Commercial real estate (CRE) represents another $4.9 trillion of loans, and within that total, roughly $1.8 trillion has been securitized through commercial MBS and multifamily MBS, while life insurers hold an additional $800 billion, according to data from the Mortgage Bankers Association, the National Association of Insurance Commissioners (NAIC), and SIFMA. That leaves about $2.3 trillion still primarily funded by banks and specialty lenders that could, in theory, migrate into the ABF ecosystem.

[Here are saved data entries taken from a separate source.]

include hlo hhi hu in
/-- What the unbounded rounding reaches is told by whether it carries into the next power of two. -/
theorem RoundedAt.reaches_iff (k : Int) : f.Reaches r neg k X ↔ k ≤ if u.1 = 2 ^ (f.m + 1) then eU + f.m + 1 else eU + f.m := by
  obtain ⟨hq, hq'⟩ := hu.full hlo hhi
  have hu1 : u.1 ≤ q + 1 := by
    by_cases hg : goesUp r neg (q % 2 = 1) ((q : K) * 2 ^ eU) ((2 * q + 1 : K) * 2 ^ (eU - 1)) X
    · exact (hu.up hg).le
    · exact (hu.down hg).le.trans q.le_succ
  have hmid (L : Int) : (2 ^ (f.m + 1) - 1 : K) * 2 ^ L < (2 ^ (f.m + 2) - 1) * 2 ^ (L - 1) := by
    convert mul_two_zpow_lt_mid (2 ^ (f.m + 1) - 1 : K) L using 2
    ring
  obtain hk | rfl | hk : k ≤ eU + f.m ∨ k = eU + f.m + 1 ∨ eU + f.m + 2 ≤ k := by omega
  · exact iff_of_true (.inl ((zpow_le_zpow_right₀ one_le_two hk).trans hlo)) (by split <;> omega)
  · have hne : ¬ (2 : K) ^ (eU + f.m + 1) ≤ X := not_le.2 hhi
    have e1 : eU + f.m + 1 - f.m - 1 = eU := by ring
    have e2 : eU + f.m + 1 - f.m - 2 = eU - 1 := by ring
    rw [Fmt.Reaches, or_iff_right hne, e1, e2]
    by_cases htop : q + 1 = 2 ^ (f.m + 1)
    · have hqK : (q : K) = 2 ^ (f.m + 1) - 1 := eq_sub_of_add_eq (by exact_mod_cast htop)
      have hmid : (2 * q + 1 : K) = 2 ^ (f.m + 2) - 1 := by rw [hqK]; ring
      have hodd : (q % 2 = 1) = True := by rw [pow_succ] at htop; exact eq_true (by omega)
      rw [← hqK, ← hmid, ← hodd]
      by_cases hg : goesUp r neg (q % 2 = 1) ((q : K) * 2 ^ eU) ((2 * q + 1 : K) * 2 ^ (eU - 1)) X
      · rw [hu.up hg, if_pos htop]
        exact iff_of_true hg le_rfl
      · rw [hu.down hg, if_neg (by omega)]
        exact iff_of_false hg (by omega)
    · rw [if_neg (by omega)]
      refine iff_of_false (fun hg => ?_) (by omega)
      have hle : (q + 1 : K) ≤ 2 ^ (f.m + 1) - 1 := le_sub_iff_add_le.2 (by exact_mod_cast (by omega : q + 1 + 1 ≤ 2 ^ (f.m + 1)))
      exact (hg.lo_lt (hmid eU)).not_ge (hu.lt.le.trans (mul_le_mul_of_nonneg_right hle (by positivity)))
  · have hle : (2 : K) ^ (eU + f.m + 1) ≤ 2 ^ (k - 1) := zpow_le_zpow_right₀ one_le_two (by omega)
    have hlo' : (2 : K) ^ (k - 1) ≤ (2 ^ (f.m + 1) - 1) * 2 ^ (k - f.m - 1) := by
      have e : (2 : K) ^ (k - 1) = 2 ^ f.m * 2 ^ (k - f.m - 1) := by
        rw [← zpow_natCast, ← zpow_add₀ two_ne_zero]
        congr 1
        ring
      have : (1 : K) ≤ 2 ^ f.m := one_le_pow₀ one_le_two
      rw [e]
      exact mul_le_mul_of_nonneg_right (by rw [pow_succ]; linarith) (by positivity)
    refine iff_of_false (not_or.2 ⟨fun hX => ?_, fun hg => ?_⟩) (by split <;> omega)
    · exact (hhi.trans_le (hle.trans (zpow_le_zpow_right₀ one_le_two (by omega)))).not_ge hX
    · have hlt := hg.lo_lt (by convert hmid (k - f.m - 1) using 3; ring)
      exact (hhi.trans_le (hle.trans hlo')).not_gt hlt

theorem ind_flags (a b : Bool) : 
    ((indIf a indInexact ||| indIf b indUnderflow) &&& indInexact ≠ 0 ↔ a = true) ∧
    (indIf a indInexact ||| indIf b indUnderflow) &&& indOverflow = 0 ∧
    ((indIf a indInexact ||| indIf b indUnderflow) &&& indUnderflow ≠ 0 ↔ b = true) ∧
    (indIf a indInexact ||| indIf b indUnderflow) &&& ~~~(indInexact ||| indOverflow ||| indUnderflow) = 0 := by
  revert a b
  decide

theorem ind_overflowed : (indOverflow ||| indInexact) &&& indInexact ≠ 0 ∧ (indOverflow ||| indInexact) &&& indOverflow ≠ 0 ∧
    ¬ (indOverflow ||| indInexact) &&& indUnderflow ≠ 0 ∧
    (indOverflow ||| indInexact) &&& ~~~(indInexact ||| indOverflow ||| indUnderflow) = 0 := by decide
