-- ==== Sys2Proof/Machine/Operands.lean ====
section
/-! DEFINITION. The operand forms: the values the commands add (30_encoding.md rule R63, 20_memory.md rule R44) and the
register views `RDR` reads (10_state.md rule R26). -/

namespace Sys2Proof.Machine

/-- `imm16` is used as `zext_32(imm16)` (30_encoding.md rule R63). -/
def wordOperand (imm16 : Half) : Word := imm16.setWidth 32

/-- A trailing byte is used as `zext_32(imm8) << 8` (30_encoding.md rule R63, 42_run.md rule R104). -/
def trailingOperand (imm8 : Byte) : Word := imm8.setWidth 32 <<< 8

/-- The word of a pair, the byte at the lower index high: `(zext_32(hi) << 8) | zext_32(lo)` (42_run.md rule R100). -/
def pairOperand (hi lo : Byte) : Word := (hi.setWidth 32 <<< 8) ||| lo.setWidth 32

/-- The 32-bit value of a register by number (10_state.md rule R26); `STATUS` is `ERR` in bits 2 to 0. -/
def readReg (r2 : RegNum) (s : State) : Word :=
  match r2 with
  | .acc => s.acc
  | .status => s.err.setWidth 32
  | .len => s.len.setWidth 32
  | .idx => s.idx.setWidth 32

end Sys2Proof.Machine
end

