-- ==== Sys2Proof/Machine/System.lean ====
section
/-! DEFINITION. The system command `RDR` (spec/43_system.md). -/

namespace Sys2Proof.Machine

/-- `RDR r2` (43_system.md rule R120): never refused, and no register changes. -/
def execRdr (r2 : RegNum) (s : State) : Host.Outcome State Fault Refusal :=
  .next (respond codeOk (readReg r2 s) s)

end Sys2Proof.Machine
end

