-- ==== Sys2Proof/Machine/Assembler.lean ====
section
/-! DEFINITION. The assembler and the disassembler (30_encoding.md rules R69, R70, R71, R74). Text is a list of characters. What
the rules leave open of the text (what ends a line, what separates words, the case of hexadecimal letters, the digits printed) is
log 14. No command depends on it. -/

namespace Sys2Proof

/-- The additions of `COMPUTE`: one `ADDW` per pair, the byte at the lower index high, then `ADDT` for an unpaired last byte
(30_encoding.md rule R71). -/
def computeAdditions : List Byte → List Instr
  | [] => []
  | [b] => [.addt b]
  | hi :: lo :: rest => .addw (hi ++ lo) :: computeAdditions rest

/-- The commands of `COMPUTE`: `CLR`, the additions, `FIN` (30_encoding.md rule R71). -/
def computeCommands (bytes : List Byte) : List Instr :=
  .clr :: (computeAdditions bytes ++ [.fin])

/-- The words a well-formed source line emits (30_encoding.md rules R69, R70, R71). -/
def Line.words : Line → List Word
  | .clr => [encode .clr]
  | .addw v => [encode (.addw (BitVec.ofNat 16 v))]
  | .addt v => [encode (.addt (BitVec.ofNat 8 v))]
  | .fold => [encode .fold]
  | .fin => [encode .fin]
  | .run v => [encode (.run (BitVec.ofNat 24 v))]
  | .rdr v => [encode (.rdr (RegNum.ofBits (BitVec.ofNat 2 v)))]
  | .rdrNamed r => [encode (.rdr r)]
  | .word v => [BitVec.ofNat 32 v]
  | .addp hi lo => [encode (.addw (BitVec.ofNat 8 hi ++ BitVec.ofNat 8 lo))]
  | .compute bytes => (computeCommands (bytes.map (BitVec.ofNat 8))).map encode

/-- A source line assembled; an operand out of range is an assembly error (30_encoding.md rule R69). -/
def assemble (l : Line) : Option (List Word) := if l.wellFormed then some l.words else none

/-- The pieces of a source line. -/
inductive Token
  | name (text : List Char)
  | comma
deriving DecidableEq, Repr

/-- The value of a digit character. DESIGN CHOICE, log 14: hexadecimal letters in both cases. -/
def digitValue (c : Char) : Option Nat :=
  if 48 ≤ c.toNat ∧ c.toNat ≤ 57 then some (c.toNat - 48)
  else if 65 ≤ c.toNat ∧ c.toNat ≤ 70 then some (c.toNat - 55)
  else if 97 ≤ c.toNat ∧ c.toNat ≤ 102 then some (c.toNat - 87)
  else none

/-- Digits of a base read after a value. -/
def parseDigits (base : Nat) : Nat → List Char → Option Nat
  | acc, [] => some acc
  | acc, c :: cs =>
    match digitValue c with
    | none => none
    | some d => if d < base then parseDigits base (acc * base + d) cs else none

/-- "Operands are unsigned numbers, decimal or `0x` hexadecimal" (30_encoding.md rule R69). DESIGN CHOICE, log 14: leading zeros are
read, and the prefix is the lower-case one alone. -/
def parseNumber : List Char → Option Nat
  | [] => none
  | ['0', 'x'] => none
  | '0' :: 'x' :: ds => parseDigits 16 0 ds
  | ds => parseDigits 10 0 ds

/-- The token being read, if it has a character. -/
def flushToken (current : List Char) : List Token :=
  if current = [] then [] else [.name current]

/-- A line cut at spaces and commas; `current` is the token being read. DESIGN CHOICE, log 14: no other character separates, a run of
spaces counts as one, and spaces before the mnemonic and at the end of the line are dropped (30_encoding.md rule R69 speaks only of
spaces between the mnemonic and its operand). -/
def tokens : List Char → List Char → List Token
  | current, [] => flushToken current
  | current, c :: cs =>
    if c = ' ' then flushToken current ++ tokens [] cs
    else if c = ',' then flushToken current ++ .comma :: tokens [] cs
    else tokens (current ++ [c]) cs

/-- The register names `RDR` takes (30_encoding.md rule R69). -/
def RegNum.text : RegNum → List Char
  | .acc => ['A', 'C', 'C']
  | .status => ['S', 'T', 'A', 'T', 'U', 'S']
  | .len => ['L', 'E', 'N']
  | .idx => ['I', 'D', 'X']

/-- The register a name stands for. -/
def regNamed (text : List Char) : Option RegNum :=
  [RegNum.acc, .status, .len, .idx].find? fun r => r.text == text

/-- One number and nothing else. -/
def oneNumber : List Token → Option Nat
  | [.name v] => parseNumber v
  | _ => none

/-- Numbers separated by commas (30_encoding.md rules R70, R71). DESIGN CHOICE, log 14: spaces around a comma are free. -/
def numberList : List Token → Option (List Nat)
  | [.name v] => (parseNumber v).map fun n => [n]
  | .name v :: .comma :: rest =>
    match parseNumber v, numberList rest with
    | some n, some ns => some (n :: ns)
    | _, _ => none
  | _ => none

/-- The operand of `RDR`: a register name or a number. -/
def parseRdr : List Token → Option Line
  | [.name v] =>
    match regNamed v with
    | some r => some (.rdrNamed r)
    | none => (parseNumber v).map .rdr
  | _ => none

/-- A line that takes no operand. -/
def noOperand (l : Line) (operands : List Token) : Option Line :=
  if operands = [] then some l else none

/-- The two bytes of `ADDP` (30_encoding.md rule R70). -/
def parseAddp (operands : List Token) : Option Line :=
  match numberList operands with
  | some [hi, lo] => some (.addp hi lo)
  | _ => none

/-- A mnemonic and its operands (30_encoding.md rules R69, R70, R71). -/
def parseCommand (mnemonic : List Char) (operands : List Token) : Option Line :=
  if mnemonic = ['C', 'L', 'R'] then noOperand .clr operands
  else if mnemonic = ['A', 'D', 'D', 'W'] then (oneNumber operands).map .addw
  else if mnemonic = ['A', 'D', 'D', 'T'] then (oneNumber operands).map .addt
  else if mnemonic = ['F', 'O', 'L', 'D'] then noOperand .fold operands
  else if mnemonic = ['F', 'I', 'N'] then noOperand .fin operands
  else if mnemonic = ['R', 'U', 'N'] then (oneNumber operands).map .run
  else if mnemonic = ['R', 'D', 'R'] then parseRdr operands
  else if mnemonic = ['.', 'w', 'o', 'r', 'd'] then (oneNumber operands).map .word
  else if mnemonic = ['A', 'D', 'D', 'P'] then parseAddp operands
  else if mnemonic = ['C', 'O', 'M', 'P', 'U', 'T', 'E'] then (numberList operands).map .compute
  else none

/-- The words of one line of text: none for an assembly error, no word for a blank line or a comment; `;` starts a comment to the
end of the line (30_encoding.md rule R69). DESIGN CHOICE, log 14: a line without a command is no error, and a comment needs no space
before it. -/
def assembleLine (text : List Char) : Option (List Word) :=
  match tokens [] (text.takeWhile fun c => c != ';') with
  | [] => some []
  | .comma :: _ => none
  | .name mnemonic :: operands =>
    match parseCommand mnemonic operands with
    | none => none
    | some l => assemble l

/-- Text cut at line ends; `current` is the line being read. DESIGN CHOICE, log 14: the newline character alone ends a line (the
rule says only "one command per line", 30_encoding.md rule R69), so a carriage return stays in its line. -/
def splitLines : List Char → List Char → List (List Char)
  | current, [] => [current]
  | current, c :: cs => if c = '\n' then current :: splitLines [] cs else splitLines (current ++ [c]) cs

/-- The words of lines in order, none if a line is an error. -/
def assembleLines : List (List Char) → Option (List Word)
  | [] => some []
  | l :: ls =>
    match assembleLine l, assembleLines ls with
    | some ws, some rest => some (ws ++ rest)
    | _, _ => none

/-- A whole source text, one command per line (30_encoding.md rule R69). -/
def assembleText (text : List Char) : Option (List Word) := assembleLines (splitLines [] text)

/-- The character of a digit, upper case (log 14). -/
def digitChar (d : Nat) : Char := if d < 10 then Char.ofNat (48 + d) else Char.ofNat (55 + d)

/-- The low `k` hexadecimal digits of a number. -/
def hexDigits : Nat → Nat → List Char
  | 0, _ => []
  | k + 1, n => hexDigits k (n / 16) ++ [digitChar (n % 16)]

/-- `0x` and `k` hexadecimal digits. -/
def hexText (k n : Nat) : List Char := '0' :: 'x' :: hexDigits k n

/-- The decimal digits of a number of at most `k + 1` digits, without leading zeros. -/
def decimalText : Nat → Nat → List Char
  | 0, n => [digitChar (n % 10)]
  | k + 1, n => if n < 10 then [digitChar n] else decimalText k (n / 10) ++ [digitChar (n % 10)]

/-- How a command prints (30_encoding.md rule R74); the pseudo-instructions never appear. -/
def Instr.text : Instr → List Char
  | .clr => ['C', 'L', 'R']
  | .addw imm16 => ['A', 'D', 'D', 'W', ' '] ++ hexText 4 imm16.toNat
  | .addt imm8 => ['A', 'D', 'D', 'T', ' '] ++ hexText 2 imm8.toNat
  | .fold => ['F', 'O', 'L', 'D']
  | .fin => ['F', 'I', 'N']
  | .run len24 => ['R', 'U', 'N', ' '] ++ decimalText 7 len24.toNat
  | .rdr r2 => ['R', 'D', 'R', ' '] ++ r2.text

/-- How any word prints: an illegal one as `.word 0x<8 hex digits>` (30_encoding.md rule R74). -/
def disassemble (c : Word) : List Char :=
  match decode c with
  | .legal i => i.text
  | .illegal _ => ['.', 'w', 'o', 'r', 'd', ' '] ++ hexText 8 c.toNat

end Sys2Proof
end

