-- ==== Sys2Proof/Safety.lean ====
section
/-! DEFINITION. What the statements speak of: command sequences, the environment's premises, and the invariant of the machine. -/

namespace Sys2Proof.Machine

/-- Commands executed one after another, stopping at the first stop. -/
def execAll : List Instr → State → Host.Outcome State Fault Refusal
  | [], s => .next s
  | i :: rest, s =>
    match exec i s with
    | .next t => execAll rest t
    | .fault r => .fault r
    | .refused r => .refused r

/-- What an addition adds, as a number; nothing for the other commands (40_accumulate.md rules R81, R82). -/
def addend : Instr → Option Nat
  | .clr => none
  | .addw imm16 => some imm16.toNat
  | .addt imm8 => some (imm8.toNat * 256)
  | .fold => none
  | .fin => none
  | .run _ => none
  | .rdr _ => none

/-- An input taken in this state keeps the environment's premises: BUF stays during a `RUN` as 20_memory.md rule R50 asks, and every
read that a command issues is answered (70_reset_and_hazards.md rule R169). -/
def Input.keepsPremises (s : State) : Input → Bool
  | .command _ => true
  | .reset => true
  | .resetDuring _ _ => true
  | .bind _ => true
  | .poke _ _ => true
  | .commandRebound w bound => keepsPremise w s.buf (bound.map Memory.ofBytes)
  | .commandUnanswered w answered => decide ((issuedReads w s).length ≤ answered)

/-- The command word an input carries to its response: the reset input inside a command answers nothing. -/
def Input.answeredWord : Input → Option Word
  | .command w => some w
  | .reset => none
  | .resetDuring _ _ => none
  | .bind _ => none
  | .poke _ _ => none
  | .commandRebound w _ => some w
  | .commandUnanswered w _ => some w

/-- A response a rule allows: a code of at most 4, and no data with a failure (30_encoding.md rules R67, R68). -/
abbrev Response.lawful (r : Response) : Prop := r.rcode ≤ 4 ∧ (r.rcode ≠ 0 → r.rdata = 0)

/-- The invariant of the machine: `ERR` holds a fault code (10_state.md rule R23); `IDX` does not pass `LEN` and is even unless
equal to it (rule R25); what the zero-length and the out-of-bounds faults record stands as long as they are latched
(60_exceptions.md rules R134, R135); BUF is in canonical form (log 5); every response sent is lawful. -/
structure State.Inv (s : State) : Prop where
  errCode : s.err ≤ 3
  idxAtMostLen : s.idx ≤ s.len
  idxEven : s.idx.toNat % 2 = 0 ∨ s.idx = s.len
  zeroLengthRecord : s.err = 1 → s.regs = ⟨0, 1, 0, 0⟩
  outOfBoundsRecord : s.err = 2 → s.idx < s.len ∧ s.idx.toNat % 2 = 0
  bufCanonical : s.buf.wf = true
  sentLawful : ∀ r ∈ s.sent, r.lawful

end Sys2Proof.Machine
end

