/-- Settles O29: the expansion entry by entry; with the sum in range both runs leave the fold and answer the checksum. -/
theorem computeEqualsRun : Obligations.ComputeEqualsRun := by
  refine ⟨rfl, fun bytes s hne => ⟨assemble_compute_bytes hne, ?_, rfl, ?_,
    fun k hi lo hhi hlo => computeCommands_getElem? (computeAdditions_getElem?_of_pair hhi hlo),
    fun b hodd hlast => computeCommands_getElem? (computeAdditions_getElem?_of_trailing hodd hlast),
    fun hfits => ?_, fun hexceeds => execAll_computeCommands_of_exceeds hexceeds s⟩⟩
  · rw [computeCommands, List.length_cons, List.length_append, computeAdditions_length, List.length_singleton]
    omega
  · rw [computeCommands, ← List.cons_append, List.getLast?_concat]
  · obtain ⟨t, ht, hsent, hacc, herr, hlen, hidx⟩ := execAll_computeCommands_of_fits hfits s
    have hfold : fold (wsum bytes bytes.length) < 2 ^ 32 := by
      have hle := fold_le (a := wsum bytes bytes.length) (by omega)
      omega
    refine ⟨t, ht, hsent, by rw [hacc, BitVec.toNat_ofNat, Nat.mod_eq_of_lt hfold], herr, hlen, hidx, fun n hn => ?_⟩
    have hpos : 0 < n.toNat := hn ▸ List.length_pos_iff.mpr hne
    have hrun := runReturnsTheChecksum n { s with buf := Memory.ofBytes bytes } (ne_zero_of_lt_toNat hpos)
      (by rw [hn]; exact Nat.le_refl _) (by rw [Memory.ofBytes_bytes, hn]; exact hfits)
    rw [Memory.ofBytes_bytes, hn] at hrun
    exact ⟨_, hrun, by rw [hsent, List.getLast?_concat], hacc.symm⟩

end Sys2Proof.Machine
end
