-- ==== Sys2Proof/Machine/DemandCommands.lean ====
section
/-!
DEFINITION. The commands of the demand unit (chapter 7).
-/

namespace Sys2Proof.Machine

/-- The current records copied to the previous ones and cleared, and the reset count incremented (R125). -/
def Demand.resetRecords (d : Demand) : Demand :=
  { d with previous := d.records, records := recordsZero, resetCount := satInc top16 d.resetCount }

/-- The restart of a ONE_SHOT interval (R126). -/
def State.restartOneShot (s : State) : State :=
  if s.demandMode = .oneShot then
    match s.demand.state with
    | .running | .done => s.beginInterval false true
    | .ending => { s with demand := { s.demand with restartPending := true } }
    | .idle => s
  else s

def resetDemand (_ : List Byte) (s : State) : Reply :=
  State.okay (({ s with demand := s.demand.resetRecords }).restartOneShot) []

/-- RESET DEMAND, 39h (R125). -/
def execResetDemand (s : State) : Host.Outcome State Fault Refusal :=
  .next (s.execute 0x39#8 (lengthIs 0) resetDemand)

/-- Eight records, bands 0 to 7 (R127). -/
def recordsBytes (v : Vector DemandRecord 8) : List Byte :=
  (v.toList.map (fun r => beBytes 4 r.value ++ beBytes 2 r.day ++ beBytes 2 r.minute)).flatten

/-- DI in use as READ DEMAND gives it; free while no METER table is active (log 22). -/
def State.intervalShown (s : State) : Nat :=
  match s.tables.meterActive with
  | none => Config.intervalWithoutTable.toNat
  | some m => m.di

/-- What follows the reset count on a page (R127). -/
def State.demandPage (s : State) (n : Nat) : Option (List Byte) :=
  let d := s.demand
  match n with
  | 0 =>
    some ([demandModeCode s.demandMode] ++ beBytes 1 s.intervalShown
      ++ [intervalCode d.state, markByte d.partialMark, markByte d.restartPending]
      ++ beBytes 3 d.base ++ beBytes 3 d.current ++ beBytes 8 d.sums.imp ++ beBytes 8 d.sums.exp
      ++ beBytes 2 d.stampDay ++ beBytes 2 d.stampMinute)
  | 1 => some (recordsBytes d.records.imp)
  | 2 => some (recordsBytes d.records.exp)
  | 3 => some (recordsBytes d.previous.imp)
  | 4 => some (recordsBytes d.previous.exp)
  | _ => none

def readDemand (p : List Byte) (s : State) : Reply :=
  match s.demandPage (p.getD 0 0).toNat with
  | some data => s.okay (beBytes 2 s.demand.resetCount ++ data)
  | none => s.refuse .refusedRange

/-- READ DEMAND, 38h (R127). -/
def execReadDemand (s : State) : Host.Outcome State Fault Refusal :=
  .next (s.execute 0x38#8 (lengthIs 1) readDemand)

end Sys2Proof.Machine
end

Consumer credit – including credit cards, unsecured loans, auto loans, and other receivables – totals approximately $5.2 trillion, according to Federal Reserve data. Around $1.2 trillion has been securitized through the asset-backed securities market, leaving roughly $4 trillion outside public securitization markets.
Equipment finance and leasing represents another $1.4 trillion of loans and leases, according to the Equipment Leasing and Finance Foundation. Of this, only $200 billion – $300 billion has likely been securitized, leaving about $1.1 trillion still funded by banks and specialty finance companies.
Beyond traditional lending markets, there is also a growing universe of contractual cash-flow assets, including aircraft leases, franchise and licensing agreements, litigation finance, music royalties, and intellectual property. While it is difficult to size precisely, these markets likely represent roughly $500 billion worth of collateral, the bulk of which is $300 billion in aircraft leases globally, according to the Airfinance Journal and McKinsey.
Taken together, this suggests there is roughly $25 trillion worth of loans and contractual cash-flow assets in the U.S. Of that, about $13 trillion has already been securitized, and insurers hold another $1.5 trillion – $2 trillion.
Against that backdrop, how much have managers captured in ABF assets under management (AUM) today? A precise estimate is hard to get for two reasons. First, there is no common definition: some managers market a broad figure folding investment grade (IG) private placements and structured products, while others report narrower and more precise figures.
Second, the ABF slice inside affiliated insurance balance sheets is often not broken out. Some firms bury insurance inside the ABF figure, while others exclude the ABF held within their insurance arms. Using the AUM of those firms that report a narrow and precise figure as a proxy would imply a third-party, non-captive ABF AUM figure in the vicinity of $200 billion. To be clear, this is better understood as a lower bound than a total since it excludes specialist managers.
These numbers imply that the remaining pool that could plausibly migrate from traditional intermediaries to the asset management industry is roughly $9 trillion – $10 trillion. In practice, however, the addressable market is likely smaller. We expect banks will continue to retain high quality loans, particularly given recent regulatory relief. In addition, some assets remain operationally difficult to transfer. Therefore, based on our research and calculations, a more realistic long-run private credit opportunity or TAM is probably closer to $6 trillion – $8 trillion.
In other words, once you exclude assets that are already securitized, held by insurers, or housed in dedicated ABF vehicles, the remaining migration opportunity is comparable in size to the entire U.S. investment grade corporate bond market. That is indeed large, but it’s an order of magnitude smaller than the $25 trillion of loans and contractual cash flows outstanding in the U.S.